I don't have any CAD stuff. I'm using good old CORELDraw. I don't know if that is smart or cool or what, but it's what I've got and it seems to work for me. I messed with Sketchup a bit, but did not find it particularly intuitive. I'm not smart enough or good enough with numbers to do it all in my head and have it work. I'm better with a pile of parts and going from there. Doing these drawings is really helpful in visualizing where I will be going and what I will end up with, especially since I seem to be most interested in concept stuff. I feel it allows me to make (most of?) my mistakes on the screen, not in steel! I also happen to have a 30" Graphtec plotter, so I can do full size drawings of anything I feel I need. I always do one for stays, and that is also how I matched the radii of the tubes for the Kurvy Kroozer.


----------



## RCP FAB (Jun 15, 2011)

Here's a link the the SRAM specs, if anyone needs it. http://www.sram.com/sites/default/files/x0_x9_x7_x5_frame_fit_specs_gen_000000002876_-_rev_b.pdf


----------



## golden boy (Oct 29, 2008)

Subscribing to thread....great question, Andy! I'm using SolidWorks for frame design and I have been putting off modeling cranks/chainrings. This thread will help.


----------



## afwalker (Apr 26, 2012)

RCP FAB nice link, that's all the good info right there.
Now for shimano spec, all I can find for XT deore dyna sys 2x10 is
http://www.shimano.com/media/techdo...FC/EV-FC-M785-3165A_v1_m56577569830800932.pdf and http://www.shimano.com/media/techdo...SI-5MZ0A-001-00-Eng_v1_m56577569830746328.pdf

Where is the numbers on shimano?

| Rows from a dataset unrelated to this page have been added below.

-- ==== Sys2Proof/Laws/Calls.lean ====
section
/-! SUPPORT. The expansions of spec/30_encoding.md R102 give what TEADOC's calls give: the run of each list of accesses, from any
idle state, ends in the result of the pure function (R11). -/

namespace Sys2Proof.Machine

/-! ### Runs -/

/-- The state with the host's list and the count of log 3 replaced: all that a run carries along beside the block's state. -/
def withHost (accesses : List Access) (due : Nat) (s : State) : State := { s with host := accesses, due := due }

/-- The first step of a run, in the host's terms. -/
theorem core_run_succ {s t : Sys2Proof.core.State} (h : Sys2Proof.core.step s = .next t) (n : Nat) :
    Sys2Proof.core.run (n + 1) s = Sys2Proof.core.run n t := by
  rw [Host.Core.run, h]

/-- The first step of a run. -/
theorem run_succ {s t : State} (h : step s = .next t) (n : Nat) : Sys2Proof.core.run (n + 1) s = Sys2Proof.core.run n t :=
  core_run_succ h n

/-- An idle block with no host access pending stays as it is (R220). -/
theorem run_idle {s : State} (hb : s.status.busy = false) (hh : s.host = []) (n : Nat) :
    Sys2Proof.core.run n s = .next s := by
  have hs : step s = .next s := by simp [step, nextStep, hb, hh]
  induction n with
  | zero => rfl
  | succ n ih => rw [run_succ hs, ih]

/-- One access of the host to an idle block. -/
theorem run_access {a : Access} {rest : List Access} {s t : State} (hb : s.status.busy = false)
    (hw : a.wellFormed s.params = true) (h : ∀ d, makeAccess a (withHost rest d s) = .next (withHost rest d t))
    (due n : Nat) :
    Sys2Proof.core.run (n + 1) (withHost (a :: rest) due s) = Sys2Proof.core.run n (withHost rest (due - 1) t) := by
  have hs : step (withHost (a :: rest) due s) = .next (withHost rest (due - 1) t) := by
    rw [step_host (s := withHost (a :: rest) due s) (a := a) (rest := rest) ⟨rfl, .inl hb⟩, 
      hostTurn_wellFormed (s := takeAccess rest (withHost (a :: rest) due s)) hw]
    exact h (due - 1)
  exact run_succ hs n

/-! ### Writes -/

/-- An offset whose register a host write stores to. -/
def isStored (offset : Nat) : Bool :=
  offsetAligned offset && offsetInSpace offset && regAt offset != .cmd && regAt offset != .status

/-- Writes whose offsets are all stored to. -/
theorem isStored_of_offsets {ws : List (Nat × Word)} {offsets : List Nat} (h : ws.map Prod.fst = offsets)
    (ho : ∀ o ∈ offsets, isStored o = true) : ∀ w ∈ ws, isStored w.1 = true :=
  fun _ hw => ho _ (h ▸ List.mem_map_of_mem hw)

/-- The state after register writes. -/
def storeRegs (ws : List (Nat × Word)) (s : State) : State := ws.foldl (fun t w => storeReg (regAt w.1) w.2 t) s

/-- A store commutes with the host's list. -/
theorem storeReg_withHost (reg : Reg) (v : Word) (as : List Access) (d : Nat) (s : State) :
    storeReg reg v (withHost as d s) = withHost as d (storeReg reg v s) := by
  cases reg <;> rfl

Did I miss it? 
I can measure mine, but it won't be that accurate I wouldn't think. It'd nice to nail it, instead of guessing. Especially if it's really tight, like bigger tires.
thanks all
andy walker


----------



## Meriwether (Jul 26, 2007)

> Where is the numbers on shimano? Did I miss it?
> I can measure mine, but it won't be that accurate I wouldn't think. It'd nice to nail it, instead of guessing. Especially if it's really tight, like bigger tires.
> thanks all
> andy walker


PVD's Wiki:
Shimano Framebuilder Info - Pvdwiki


----------



## afwalker (Apr 26, 2012)

Sweet! Now it's all in one place. Excellent learning experience for me, thanks everyone!
cheers
andy walker


----------



## 18bikes (Jan 15, 2007)

afwalker said:


> Great work 18bikes! I think that would be super helpful. Your adapter , BB tower cap, did you model it after a certain bb bracket, any spacers accounted for? Thoughts on design?
> I'll make one for a CK bb and no spacers I would guess, on the shimano spec.

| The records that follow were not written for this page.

/-! ### The illegal command word -/

/-- R206: on an idle block an error leaves `ERR` and its code. -/
theorem statusRaised_of_idle (e : ErrorCode) {t : Status} (hb : t.busy = false) :
    statusRaised e t = rejectedStatus t (errorNumber e) := by
  rw [statusRaised, statusCleared, hb, rejectedStatus]

/-- R93: the words of 6 and more select no command. -/
theorem decode_illegal_of_ge {w : Word} (h : 6 ≤ w.toNat) : ∃ why, decode w = .illegal why := by
  rcases Nat.lt_or_ge w.toNat 8 with h8 | h8
  · exact ⟨.reservedMode, (decode_eq_reservedMode_iff w).mpr (by omega)⟩
  · exact ⟨.reservedBits, decode_of_ge h8⟩

/-- R202: a write of an illegal word to `CMD` while `BUSY = 0` raises `BAD_OP`. -/
theorem hostWrite_cmd_illegal {w : Word} {why : IllegalWord} (hd : decode w = .illegal why) {s : State}
    (hb : s.status.busy = false) : hostWrite 0x00 w s = .next (raiseError .badOp s) := by
  rcases hostWrite_cases 0x00 w s with ⟨ho, -⟩ | ⟨-, hb', -⟩ | ⟨-, -, i, hi, -⟩ | ⟨-, -, -, hx⟩ | ⟨ho, -⟩
  · cases ho
  · rw [hb] at hb'
    cases hb'
  · rw [hd] at hi
    cases hi
  · exact hx
  · exact absurd rfl ho

/-- Settles O25: the step is the write of `CMD`, which raises `BAD_OP` once the access is taken. -/
theorem illegalWordRaisesBadOp : Obligations.IllegalWordRaisesBadOp := by
  intro s w rest hb hh hw
  obtain ⟨why, hd⟩ := decode_illegal_of_ge hw
  refine ⟨raiseError .badOp (takeAccess rest s), ?_, statusRaised_of_idle .badOp hb, rfl, rfl⟩
  rw [step_access ⟨hh, .inl hb⟩ rfl]
  exact hostWrite_cmd_illegal hd hb

/-! ### Idle steps and faults -/

/-- Settles O39: neither the engine nor the host has a move. -/
theorem idleHoldsItsState : Obligations.IdleHoldsItsState := by
  intro s hb hh
  rcases step_cases s with ⟨⟨hb', -⟩, -⟩ | ⟨-, -, hs⟩ | ⟨a, rest, ⟨hh', -⟩, -⟩
  · rw [hb] at hb'
    cases hb'
  · exact hs
  · rw [hh] at hh'
    cases hh'

/-- A START is never a fault: only a completion can be (log 12). -/
theorem exec_idle_not_fault (i : Instr) {s : State} (hb : s.status.busy = false) (f : Fault) : exec i s ≠ .fault f := by
  cases he : startError i s with
  | none => rw [exec_eq_acceptStart hb he]; nofun
  | some e => rw [exec_rejected hb he]; nofun

/-- A register write is never a fault: it runs a command only with `BUSY = 0`, as a START. -/
theorem hostWrite_not_fault (offset : Nat) (v : Word) (s : State) (f : Fault) : hostWrite offset v s ≠ .fault f := by
  rcases hostWrite_cases offset v s with ⟨-, hx⟩ | ⟨-, -, hx⟩ | ⟨-, hb, i, -, hx⟩ | ⟨-, -, -, hx⟩ | ⟨-, -, hx⟩ <;> rw [hx]
  case inr.inr.inl => exact exec_idle_not_fault i hb f
  all_goals nofun

/-- No access of the host is a fault. -/
theorem makeAccess_not_fault (a : Access) (s : State) (f : Fault) : makeAccess a s ≠ .fault f := by
  cases a with
  | wr offset v => exact hostWrite_not_fault offset v s f
  | rd | rdb | wrb | wait | reset => nofun

/-- The host's turn is no fault: its access is made or refused. -/
theorem hostTurn_not_fault (a : Access) (s : State) (f : Fault) : hostTurn a s ≠ .fault f := by
  cases hw : a.wellFormed s.params with
  | true =>
    rw [hostTurn_wellFormed hw]
    exact makeAccess_not_fault a s f
  | false =>
    obtain ⟨why, hr⟩ := hostTurn_not_wellFormed hw
    rw [hr]
    nofun

/-- Settles O55: in the engine's turn the invariant makes the step a completion, and no other step can be a fault. -/
theorem invariantStatesNeverFault : Obligations.InvariantStatesNeverFault := by
  intro s f hi
  rcases step_cases s with ⟨hm, -⟩ | ⟨-, -, hs⟩ | ⟨a, rest, -, hs⟩
  · obtain ⟨t, hs, -⟩ := step_engine_completes hi hm
    rw [hs]
    nofun
  · rw [hs]
    nofun
  · rw [hs]
    exact hostTurn_not_fault a _ f

end Sys2Proof.Machine
end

I used the data on PVD's wiki, which is based on the crank being istalled correctly (so for a mountain bike bb on a 73 shell, 1 drive side spacer) so that the chainline is correct. This means If I want to use it on a 68mm shell I would have to put an extra spacer between the shell and the cap, but I don't really build with 68mm so it's not a problem. I just designed it all around the chainset I had in hand so it's not worth me giving any dimensions, just make it work for what you have and the most commen set up you will use it for


----------



## afwalker (Apr 26, 2012)

18bikes sounds good. I'll make a spacer for my FC-M785 xt deore dyna sys 2x10, It's probably the same as a M985, I will try measuring on an installed bike, but unless someone has access to newer Shimano specs... (please link, make this thread all complete )
Joel, now your measuring device makes sense, for an anvil jig with bb centering post, I can do some similar dohickies now that the numbers mean something







cheers
andy walker


----------



## afwalker (Apr 26, 2012)

Doh! Won't work on Hollowtech II cranks! duh.
back to Joel's idea.
cheers
andy walker


----------



## afwalker (Apr 26, 2012)

I may try modeling 22/34 chainrings based on this thread:
http://forums.mtbr.com/shimano/shimano-xt-fc-m785-crankset-38x26t-24t-possible-769119.html
cheers
aw


----------



## 18bikes (Jan 15, 2007)

I'd suggest just finding any old triple crank (preferably isis or octalink so you don't have to make a square end for your adapter) and using that. It doesn't really matter what it is, if you can get to our shop I'm sure I have something in the scrap bin I can give you, most shops probably do


----------



## afwalker (Apr 26, 2012)

I'll check my Lbs for a triple, something round, and get at least a good visual. If not, I shoot a pm
cheers
andy walker


----------



## afwalker (Apr 26, 2012)

What a fun project! Got an octalink2 triple, just a 22 on there now, I'm good to go. Thanks everyone for the great input, learned a lot.
cheers
andy walker


----------



## RCP FAB (Jun 15, 2011)

Andy,

Could you upload some bigger pictures, looks like a sweet set up.


----------



## afwalker (Apr 26, 2012)

Thanks RCP FAB 
Small pics to not overload mtb.com's servers, originals at
Flickr: afwalker's Photostream
2" Al, turned down to 1.5" 33.74mm goes inside BB, 13mm width is what I measured the CK BB cup + 1 2.5mm spacer to be. The crank was my go/nogo measure.
cheers
andy walker


----------



## RCP FAB (Jun 15, 2011)

Nice!


----------



## unterhausen (Sep 28, 2008)

you inspired me to raid the used cranks down at the bike shop. All I could find was an ISIS, which is not as good, but I'm pretty sure I can get it to work.


----------



## afwalker (Apr 26, 2012)

Just turn the spindle holder down til it just takes the ISIS without too much wiggle and it's good to go Licensing fees go to 18bikes!
cheers
andy walker


----------



## 18bikes (Jan 15, 2007)

The crank I use is an Octalink, I personally think it is easier to make work with an OCtalink or ISIs crank, just do the calcs so the chainrings end up in the right place.

Please send all licensing monies to my Nigerian bank account, then I will forward detailed plans of the part....


----------